A field can be provided with a description, which will appear in the command-line interface help message.

class Arguments(BaseModel):
    a: int = Field(description="this is the command-line description!")

Aliases

A field can be provided with an alias, which will change the argument name in the command-line interface.

class Arguments(BaseModel):
    # We want our argument to be named `class` (i.e., `--class`), but `class`
    # is a reserved keyword in Python. To accomplish this, we can use the Field
    # `alias` to override the argument name.
    class_argument: int = Field(alias="class")

Tip

This feature allows you to define arguments that use a reserved python keyword as the name. For example: class, continue, async.

You can see the list of reserved keywords in Python at any time by typing help("keywords") into the Python interpreter.

Environment Variables

Functionality to parse both required and optional arguments from environment variables is provided via the pydantic.BaseSettings base class.

Simply inherit from pydantic.BaseSettings instead of pydantic.BaseModel:

class Arguments(BaseSettings):
    integer: int

Arguments can then be provided via environment variables:

$ export INTEGER=123
$ python3 example.py
Arguments(integer=123)

$ INTEGER=456 python3 example.py
Arguments(integer=456)

Arguments supplied via the command-line take precedence over environment variables:

$ export INTEGER=123
$ python3 example.py --integer 42
Arguments(integer=42)

$ INTEGER=456 python3 example.py --integer 42
Arguments(integer=42)

Validation

When parsing command-line arguments with parser.parse_typed_args(), the raw values are parsed and validated using pydantic. The parser has different behaviours depending on whether the supplied command-line arguments are valid.

Consider the following example model:

class Arguments(BaseModel):
    integer: int

Success

When the provided command-line arguments satisfy the pydantic model, a populated instance of the model is returned

$ python3 example.py --integer 42
Arguments(integer=42)

Failure

When the provided command-line arguments do not satisfy the pydantic model, the ArgumentParser will provide an error to the user.

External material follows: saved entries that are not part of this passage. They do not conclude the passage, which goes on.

-- ==== Sys2Proof/Machine/DfuOps.lean ====
section
/-!
DEFINITION. The filter units' arithmetic (chapter 3): correction, skew, decimation, the ROM cascade, labels and flags,
settling, and the resampler's steps.
-/

namespace Sys2Proof.Machine

/-- A unit's state, and a change to it. -/
def State.du (s : State) (u : Nat) : DUnit := s.dfu.getD u DUnit.reset
def State.modDu (s : State) (u : Nat) (g : DUnit → DUnit) : State := { s with dfu := listMod s.dfu u g }

/-- rc: division by 2^k, ties to even (R69). -/
def rc (v : Int) (k : Nat) : Int := roundNE v (2 ^ k)

/-! ### Modes, settling and group delay -/

/-- Taps, decimation and group delay of a ROM filter (Table 3.3). -/
def romTaps (id : Nat) : Nat := if id = 1 then 19 else if id = 2 then 27 else if id = 3 then 63 else if id = 4 then 95 else 121
def romDec (id : Nat) : Nat := if id = 5 then 5 else 2
def romGd (id : Nat) : Nat := if id = 1 then 9 else if id = 2 then 13 else if id = 3 then 31 else if id = 4 then 47 else 60

/-- The stages of a FILTER cascade (R77). -/
def filterStages (a b : Nat) (sharp : Bool) : List Nat :=
  List.replicate (a - 2) 1 ++ (if a ≥ 2 then [2] else []) ++ List.replicate b 5
    ++ (if a ≥ 1 then [if sharp then 4 else 3] else [])

/-- Σ (taps − 1) × D_before, and Σ GD × D_before, of stages (R77, R84). -/
def stageSpan : List Nat → Nat → Nat
  | [], _ => 0
  | i :: is, d => (romTaps i - 1) * d + stageSpan is (d * romDec i)
def stageGd : List Nat → Nat → Nat
  | [], _ => 0
  | i :: is, d => romGd i * d + stageGd is (d * romDec i)

/-- The stages in use by a unit. -/
def unitStages (s : State) (u : Nat) : List Nat :=
  if s.rd (F_DFU_MODE_DEC_MODE u) = 4 then
    filterStages (s.rd (F_DFU_MODE_A u)) (s.rd (F_DFU_MODE_B u)) (s.on (F_DFU_MODE_SHARP u))
  else []

/-- The decimation factor in use. -/
def unitD (s : State) (u : Nat) : Nat :=
  if s.rd (F_DFU_MODE_DEC_MODE u) = 4 then 2 ^ s.rd (F_DFU_MODE_A u) * 5 ^ s.rd (F_DFU_MODE_B u)
  else max 1 (s.rd (F_DFU_DEC_FACTOR_D u))

/-- The interleave mode and group size of a unit's link. -/
def unitMode (s : State) (u : Nat) : Nat := s.rd (F_JIN_L_CFG_INTERLEAVE u)
def unitG (s : State) (u : Nat) : Nat := groupSize (unitMode s u)

/-- DFU_SETTLE and DFU_GROUP_DELAY follow the mode (R77, R84). -/
def dfuDerive (s : State) (u : Nat) : State :=
  (s.wr (F_DFU_SETTLE_SPAN u) (stageSpan (unitStages s u) 1 + 9)).wr (F_DFU_GROUP_DELAY_GD u)
    (stageGd (unitStages s u) 1 * 256)

/-- T_conv in 2^-32 ns (R53). -/
def tConv (s : State) : Nat := s.rd F_JIN_TS_PERIOD_LO_FRAC + s.rd F_JIN_TS_PERIOD_HI_NS * ns1

/-- TS0 of a link. -/
def ts0 (s : State) (k : Nat) : Nat := s.rdTs (R_JIN_L_TS0_W k 0)

/-- The conversion time of input sample `n` of a unit, rounded once, ties to even (R53). -/
def convTime (s : State) (u : Nat) (n : Int) : Nat :=
  (roundNE (((ts0 s u * unitG s u : Nat) : Int) + n * ((tConv s : Nat) : Int)) (unitG s u)).toNat

/-- The labelled time of output `j` (R80). -/
def outTime (s : State) (u j : Nat) : Nat :=
  let d := unitD s u
  let a2 := if s.rd (F_DFU_MODE_DEC_MODE u) = 3 then d - 1 else 0
  (roundNE ((2 * (ts0 s u * unitG s u) + (2 * j * d + a2) * tConv s : Nat) : Int) (2 * unitG s u)).toNat

/-! ### Histories -/

/-- An input with cleared histories; the counts of saturations stand (R82, Table 3.6). -/
def Slot.cleared (x : Slot) : Slot :=
  { Slot.reset with sats := x.sats, satWin := x.satWin, satCnt := x.satCnt, satRaised := x.satRaised }

/-- Clear the histories of a unit and reset its phases, as a DSYNC does (R82). -/
def dsyncUnit (s : State) (u : Nat) : State :=
  (s.modDu u (fun d => { d with slots := d.slots.map Slot.cleared, outq := [], settled := 0, syncPend := false,
                                rs := { d.rs with hb := List.replicate 4 [], hist := List.replicate 4 [] } })).wr (F_DFU_STATUS_SETTLED u) 0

For example:

$ python3 example.py
usage: example.py [-h] --integer INTEGER
example.py: error: 1 validation error for Arguments
integer
  field required (type=value_error.missing)

$ python3 example.py --integer hello
usage: example.py [-h] --integer INTEGER
example.py: error: 1 validation error for Arguments
integer
  value is not a valid integer (type=type_error.integer)

Note

The validation error shown to the user is the same as the error that pydantic provides with its pydantic.ValidationError.

Under the Hood

Under the hood pydantic-argparse dynamically generates extra custom @pydantic.validator class methods for each of your argument fields.

These validators behave slightly differently for each argument type, but in general they:

  • Parse empty str values to None.
  • Parse choices (i.e., Enums or Literals) from strs to their respective types (if applicable).
  • Otherwise, pass values through unchanged.

The validators are constructed with the pre=True argument, ensuring that they are called before any of the user's @pydantic.validator class methods and the built-in pydantic field validation. This means they are provided with the most raw input data possible.

After the generated validators have been called, the fields are parsed as per usual by the built-in pydantic field validation for their respective types.

Note

pydantic-argparse also enhances pydantic's built-in environment variable parsing capabilities.

By default, pydantic attempts to parse complex types as json values. If this parsing fails a pydantic.env_settings.SettingsError is raised and the argument parsing fails immediately with an obscure error message. This means the values never reach the generated pydantic-argparse validators, the user's custom validators or the built-in pydantic field validation.

As a solution, pydantic-argparse wraps the existing pydantic.BaseSettings.parse_env_var() environment variable parsing class method to handle this situation. The wrapped parser passes through raw str values unchanged if the json parsing fails. This allows the raw string values to be parsed, validated and handled by the generated pydantic-argparse validators and the built-in pydantic field validators if applicable.